Don't worry about it . There is a saying called “ No metrics, no optimizations ”, First of all “ Measure ” This phenomenon . Get the designers first , Find out what this program does , What is the workflow like .
Application architecture ： This program deals with the business of picture recognition , Receive pictures from the network port , Identify the information in the picture , And then compare it in the picture library , Finally, similar images are output . The process is like this ：
Figure out the program architecture , Next we need to measure the data . There's some data that's easy to get , There are still some data that no one seems to know . So you give the R & D team a task , Put them in the program , Collect some data as soon as possible . The developers changed a version of the program , Deploy it . Running on the production line all day , Get some data indicators ：
- Input ： It needs to be dealt with every day 100 Ten thousand pictures , This is from the upstream process
- Identification function ： distinguish 1 The average time of a picture is 0.5 second
- Alignment function ： comparison 1 The average time of pictures is 0.4 second
Now let's calculate ： Handle 1 The time of the picture is 0.9 second （0.5 + 0.4）,1 Taiwan machine 1 Days can process pictures 96000（86400 / 0.9）,10 Taiwan machine 1 Days can process pictures 96 ten thousand （96000 * 10）, To reach 100 ten thousand . To complete every day 100 Million processing capacity , Server required 10.4 platform （100 ten thousand / 96000）, About equal to 11 platform .
You have to tell the boss if you want to buy a server ：“ Need to buy 1 Servers , belt GPU Of ！”. Don't worry .
Let's analyze the running process of the program ： Identification and comparison functions are executed serially . Identify when the function is busy , The comparison function is idle , It's waiting for the result of recognition . alike , When the function is busy , There's nothing to do with identification functions . in other words , The resources of the server are not fully utilized ,GPU There's a lot of waste in card and database resources .
How to improve the utilization of resources ？ You can change the architecture of the program , Adjust it to the following ：
Split the original program in two , Deployed on two servers respectively , In the middle, a message queue is used to exchange data . Now both programs can make full use of the server's resources . Let's calculate throughput again ：
- Program X： Processing an image requires 0.5 second ,1 Servers 1 Days processing pictures 172800（86400 / 0.5）,100 Ten thousand pictures need a server 5.8 platform （100 ten thousand / 172800）, About equal to 6 platform .
- Program Y： Processing an image requires 0.4 second ,1 Servers 1 Days processing pictures 216000（86400 / 0.4）,100 Ten thousand pictures need a server 4.6 platform （100 ten thousand / 216000）, About equal to 5 platform .
Still need servers 11 platform , There seems to be no improvement . Let's analyze it again ： The original plan needs 11 Stage belt GPU Server for , Now it's just a matter of 6 platform , We saved 5 block GPU card , This is already a lot of expenses .
The architect provides another message ： In the original plan , Identification function and comparison function are executed in serial , So it can only be executed with the same number of concurrent threads . The new program has been separated into two programs , So the comparison function can set a higher number of concurrent threads , Can be raised to the original 4 times .
This is good news , Program Y The throughput of can be improved 4 times , thus , It only needs 1.16 Servers can handle 100 All the data , About equal to 2 platform .
According to the improved architecture , It only needs 6 Stage belt GPU Server for , add 2 The stage doesn't bring GPU Server for , In total, we need 8 Servers . Not only can the processing task be completed , You can also reserve some GPU card , For future business development .
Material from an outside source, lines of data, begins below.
/-! ### A register write of a byre -/

@[simp] theorem Byre.wr_num (y : Byre) (o : Nat) (w : Word) : (y.wr o w).num = y.num := rfl
@[simp] theorem Byre.wr_mem (y : Byre) (o : Nat) (w : Word) : (y.wr o w).mem = y.mem := rfl
@[simp] theorem Byre.wr_badPar (y : Byre) (o : Nat) (w : Word) : (y.wr o w).badPar = y.badPar := rfl
@[simp] theorem Byre.wr_softPar (y : Byre) (o : Nat) (w : Word) : (y.wr o w).softPar = y.softPar := rfl
@[simp] theorem Byre.wr_tu (y : Byre) (o : Nat) (w : Word) : (y.wr o w).tu = y.tu := rfl
@[simp] theorem Byre.wr_ch (y : Byre) (o : Nat) (w : Word) : (y.wr o w).ch = y.ch := rfl
@[simp] theorem Byre.wr_thr (y : Byre) (o : Nat) (w : Word) : (y.wr o w).thr = y.thr := rfl
@[simp] theorem Byre.wr_eng (y : Byre) (o : Nat) (w : Word) : (y.wr o w).eng = y.eng := rfl
@[simp] theorem Byre.wr_engCyc (y : Byre) (o : Nat) (w : Word) : (y.wr o w).engCyc = y.engCyc := rfl
@[simp] theorem Byre.wr_slotOld (y : Byre) (o : Nat) (w : Word) : (y.wr o w).slotOld = y.slotOld := rfl
@[simp] theorem Byre.wr_rota (y : Byre) (o : Nat) (w : Word) : (y.wr o w).rota = y.rota := rfl
@[simp] theorem Byre.wr_scratch (y : Byre) (o : Nat) (w : Word) : (y.wr o w).scratch = y.scratch := rfl
@[simp] theorem Byre.wr_staged (y : Byre) (o : Nat) (w : Word) : (y.wr o w).staged = y.staged := rfl
@[simp] theorem Byre.wr_results (y : Byre) (o : Nat) (w : Word) : (y.wr o w).results = y.results := rfl
@[simp] theorem Byre.wr_shown (y : Byre) (o : Nat) (w : Word) : (y.wr o w).shown = y.shown := rfl
@[simp] theorem Byre.wr_keys (y : Byre) (o : Nat) (w : Word) : (y.wr o w).keys = y.keys := rfl
@[simp] theorem Byre.wr_poolHead (y : Byre) (o : Nat) (w : Word) : (y.wr o w).poolHead = y.poolHead := rfl
@[simp] theorem Byre.wr_poolScan (y : Byre) (o : Nat) (w : Word) : (y.wr o w).poolScan = y.poolScan := rfl
@[simp] theorem Byre.wr_hostWr (y : Byre) (o : Nat) (w : Word) : (y.wr o w).hostWr = y.hostWr := rfl
@[simp] theorem Byre.wr_charge (y : Byre) (o : Nat) (w : Word) : (y.wr o w).charge = y.charge := rfl
@[simp] theorem Byre.wr_wakeAt (y : Byre) (o : Nat) (w : Word) : (y.wr o w).wakeAt = y.wakeAt := rfl
@[simp] theorem Byre.wr_waiters (y : Byre) (o : Nat) (w : Word) : (y.wr o w).waiters = y.waiters := rfl
@[simp] theorem Byre.wr_inq (y : Byre) (o : Nat) (w : Word) : (y.wr o w).inq = y.inq := rfl
@[simp] theorem Byre.wr_copies (y : Byre) (o : Nat) (w : Word) : (y.wr o w).copies = y.copies := rfl
@[simp] theorem Byre.wr_outq (y : Byre) (o : Nat) (w : Word) : (y.wr o w).outq = y.outq := rfl
@[simp] theorem Byre.wr_line (y : Byre) (o : Nat) (w : Word) : (y.wr o w).line = y.line := rfl
@[simp] theorem Byre.wr_sent (y : Byre) (o : Nat) (w : Word) : (y.wr o w).sent = y.sent := rfl
@[simp] theorem Byre.wr_slotNo (y : Byre) (o : Nat) (w : Word) : (y.wr o w).slotNo = y.slotNo := rfl
@[simp] theorem Byre.wr_cells (y : Byre) (o : Nat) (w : Word) : (y.wr o w).cells = y.cells := rfl
@[simp] theorem Byre.wr_served (y : Byre) (o : Nat) (w : Word) : (y.wr o w).served = y.served := rfl
@[simp] theorem Byre.wr_cellNo (y : Byre) (o : Nat) (w : Word) : (y.wr o w).cellNo = y.cellNo := rfl
@[simp] theorem Byre.wr_cellDue (y : Byre) (o : Nat) (w : Word) : (y.wr o w).cellDue = y.cellDue := rfl
@[simp] theorem Byre.wr_copyNo (y : Byre) (o : Nat) (w : Word) : (y.wr o w).copyNo = y.copyNo := rfl
@[simp] theorem Byre.wr_authNo (y : Byre) (o : Nat) (w : Word) : (y.wr o w).authNo = y.authNo := rfl
@[simp] theorem Byre.wr_pailTag (y : Byre) (o : Nat) (w : Word) : (y.wr o w).pailTag = y.pailTag := rfl
@[simp] theorem Byre.wr_deficit (y : Byre) (o : Nat) (w : Word) : (y.wr o w).deficit = y.deficit := rfl
@[simp] theorem Byre.wr_pairSeq (y : Byre) (o : Nat) (w : Word) : (y.wr o w).pairSeq = y.pairSeq := rfl
@[simp] theorem Byre.wr_pailNo (y : Byre) (o : Nat) (w : Word) : (y.wr o w).pailNo = y.pailNo := rfl
@[simp] theorem Byre.wr_dup (y : Byre) (o : Nat) (w : Word) : (y.wr o w).dup = y.dup := rfl
@[simp] theorem Byre.wr_smp (y : Byre) (o : Nat) (w : Word) : (y.wr o w).smp = y.smp := rfl
@[simp] theorem Byre.wr_tallyQ (y : Byre) (o : Nat) (w : Word) : (y.wr o w).tallyQ = y.tallyQ := rfl
@[simp] theorem Byre.wr_tallyNew (y : Byre) (o : Nat) (w : Word) : (y.wr o w).tallyNew = y.tallyNew := rfl
@[simp] theorem Byre.wr_octHi (y : Byre) (o : Nat) (w : Word) : (y.wr o w).octHi = y.octHi := rfl
@[simp] theorem Byre.wr_skim (y : Byre) (o : Nat) (w : Word) : (y.wr o w).skim = y.skim := rfl
@[simp] theorem Byre.wr_frag (y : Byre) (o : Nat) (w : Word) : (y.wr o w).frag = y.frag := rfl
@[simp] theorem Byre.wr_emu (y : Byre) (o : Nat) (w : Word) : (y.wr o w).emu = y.emu := rfl
@[simp] theorem Byre.wr_lrn (y : Byre) (o : Nat) (w : Word) : (y.wr o w).lrn = y.lrn := rfl
@[simp] theorem Byre.wr_notes (y : Byre) (o : Nat) (w : Word) : (y.wr o w).notes = y.notes := rfl
@[simp] theorem Byre.wr_ptab (y : Byre) (o : Nat) (w : Word) : (y.wr o w).ptab = y.ptab := rfl
@[simp] theorem Byre.wr_pressq (y : Byre) (o : Nat) (w : Word) : (y.wr o w).pressq = y.pressq := rfl
@[simp] theorem Byre.wr_memb (y : Byre) (o : Nat) (w : Word) : (y.wr o w).memb = y.memb := rfl
@[simp] theorem Byre.wr_recs (y : Byre) (o : Nat) (w : Word) : (y.wr o w).recs = y.recs := rfl
@[simp] theorem Byre.wr_grp (y : Byre) (o : Nat) (w : Word) : (y.wr o w).grp = y.grp := rfl
@[simp] theorem Byre.wr_sealq (y : Byre) (o : Nat) (w : Word) : (y.wr o w).sealq = y.sealq := rfl
@[simp] theorem Byre.wr_sealEnd (y : Byre) (o : Nat) (w : Word) : (y.wr o w).sealEnd = y.sealEnd := rfl
@[simp] theorem Byre.wr_fresh (y : Byre) (o : Nat) (w : Word) : (y.wr o w).fresh = y.fresh := rfl
@[simp] theorem Byre.wr_lateq (y : Byre) (o : Nat) (w : Word) : (y.wr o w).lateq = y.lateq := rfl
@[simp] theorem Byre.wr_bq (y : Byre) (o : Nat) (w : Word) : (y.wr o w).bq = y.bq := rfl
@[simp] theorem Byre.wr_skips (y : Byre) (o : Nat) (w : Word) : (y.wr o w).skips = y.skips := rfl
@[simp] theorem Byre.wr_cal (y : Byre) (o : Nat) (w : Word) : (y.wr o w).cal = y.cal := rfl
@[simp] theorem Byre.wr_goDec (y : Byre) (o : Nat) (w : Word) : (y.wr o w).goDec = y.goDec := rfl
@[simp] theorem Byre.wr_pubTab (y : Byre) (o : Nat) (w : Word) : (y.wr o w).pubTab = y.pubTab := rfl
@[simp] theorem Byre.wr_pubSt (y : Byre) (o : Nat) (w : Word) : (y.wr o w).pubSt = y.pubSt := rfl
@[simp] theorem Byre.wr_subTab (y : Byre) (o : Nat) (w : Word) : (y.wr o w).subTab = y.subTab := rfl
@[simp] theorem Byre.wr_subSt (y : Byre) (o : Nat) (w : Word) : (y.wr o w).subSt = y.subSt := rfl
@[simp] theorem Byre.wr_retxq (y : Byre) (o : Nat) (w : Word) : (y.wr o w).retxq = y.retxq := rfl
@[simp] theorem Byre.wr_pinEnd (y : Byre) (o : Nat) (w : Word) : (y.wr o w).pinEnd = y.pinEnd := rfl
@[simp] theorem Byre.wr_caps (y : Byre) (o : Nat) (w : Word) : (y.wr o w).caps = y.caps := rfl
@[simp] theorem Byre.wr_dram (y : Byre) (o : Nat) (w : Word) : (y.wr o w).dram = y.dram := rfl
@[simp] theorem Byre.wr_dramGen (y : Byre) (o : Nat) (w : Word) : (y.wr o w).dramGen = y.dramGen := rfl
@[simp] theorem Byre.wr_dramChk (y : Byre) (o : Nat) (w : Word) : (y.wr o w).dramChk = y.dramChk := rfl
@[simp] theorem Byre.wr_nbrGen (y : Byre) (o : Nat) (w : Word) : (y.wr o w).nbrGen = y.nbrGen := rfl
@[simp] theorem Byre.wr_train (y : Byre) (o : Nat) (w : Word) : (y.wr o w).train = y.train := rfl
@[simp] theorem Byre.wr_trainDone (y : Byre) (o : Nat) (w : Word) : (y.wr o w).trainDone = y.trainDone := rfl
@[simp] theorem Byre.wr_rcd (y : Byre) (o : Nat) (w : Word) : (y.wr o w).rcd = y.rcd := rfl
@[simp] theorem Byre.wr_ingq (y : Byre) (o : Nat) (w : Word) : (y.wr o w).ingq = y.ingq := rfl
@[simp] theorem Byre.wr_tug (y : Byre) (o : Nat) (w : Word) : (y.wr o w).tug = y.tug := rfl
@[simp] theorem Byre.wr_canq (y : Byre) (o : Nat) (w : Word) : (y.wr o w).canq = y.canq := rfl
@[simp] theorem Byre.wr_canPail (y : Byre) (o : Nat) (w : Word) : (y.wr o w).canPail = y.canPail := rfl
@[simp] theorem Byre.wr_ctlRx (y : Byre) (o : Nat) (w : Word) : (y.wr o w).ctlRx = y.ctlRx := rfl
@[simp] theorem Byre.wr_tunq (y : Byre) (o : Nat) (w : Word) : (y.wr o w).tunq = y.tunq := rfl
@[simp] theorem Byre.wr_tunEvt (y : Byre) (o : Nat) (w : Word) : (y.wr o w).tunEvt = y.tunEvt := rfl
@[simp] theorem Byre.wr_tunInj (y : Byre) (o : Nat) (w : Word) : (y.wr o w).tunInj = y.tunInj := rfl
@[simp] theorem Byre.wr_shrTab (y : Byre) (o : Nat) (w : Word) : (y.wr o w).shrTab = y.shrTab := rfl
@[simp] theorem Byre.wr_shares (y : Byre) (o : Nat) (w : Word) : (y.wr o w).shares = y.shares := rfl
@[simp] theorem Byre.wr_shareRun (y : Byre) (o : Nat) (w : Word) : (y.wr o w).shareRun = y.shareRun := rfl
@[simp] theorem Byre.wr_herd (y : Byre) (o : Nat) (w : Word) : (y.wr o w).herd = y.herd := rfl
@[simp] theorem Byre.wr_tnkAt (y : Byre) (o : Nat) (w : Word) : (y.wr o w).tnkAt = y.tnkAt := rfl
@[simp] theorem Byre.wr_hostSkips (y : Byre) (o : Nat) (w : Word) : (y.wr o w).hostSkips = y.hostSkips := rfl
@[simp] theorem Byre.wr_evq (y : Byre) (o : Nat) (w : Word) : (y.wr o w).evq = y.evq := rfl
@[simp] theorem Byre.wr_evDrop (y : Byre) (o : Nat) (w : Word) : (y.wr o w).evDrop = y.evDrop := rfl
@[simp] theorem Byre.wr_unlocked (y : Byre) (o : Nat) (w : Word) : (y.wr o w).unlocked = y.unlocked := rfl
@[simp] theorem Byre.wr_free (y : Byre) (o : Nat) (w : Word) : (y.wr o w).free = y.free := rfl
The example is over , The above is to optimize one IT The process of system efficiency . Actually , Business management is a similar process , It's just that the objects of optimization are no longer machines and programs , It's a human activity . In a software company , There is a need to collect 、 Product development 、 Project implementation and other processes , Sometimes these processes get stuck 、 The slow phenomenon , It looks like it's with a IT The problem with the system is the same . There is a famous question ：“ In your team , How long does it take for a change involving only one line of code to go online ？” From demand to delivery , How far is it . We may have problems like this all the time ： A site operation and maintenance feedback a defect , It looks like a small problem , It's not too much trouble to fix , It took a long time to solve . Looking back on the issue afterwards , People in every department have something to say ：
- Operation and maintenance ： As soon as I found out the problem , It's just Jira On the platform , At that time, there was no response from the development , I'm off work .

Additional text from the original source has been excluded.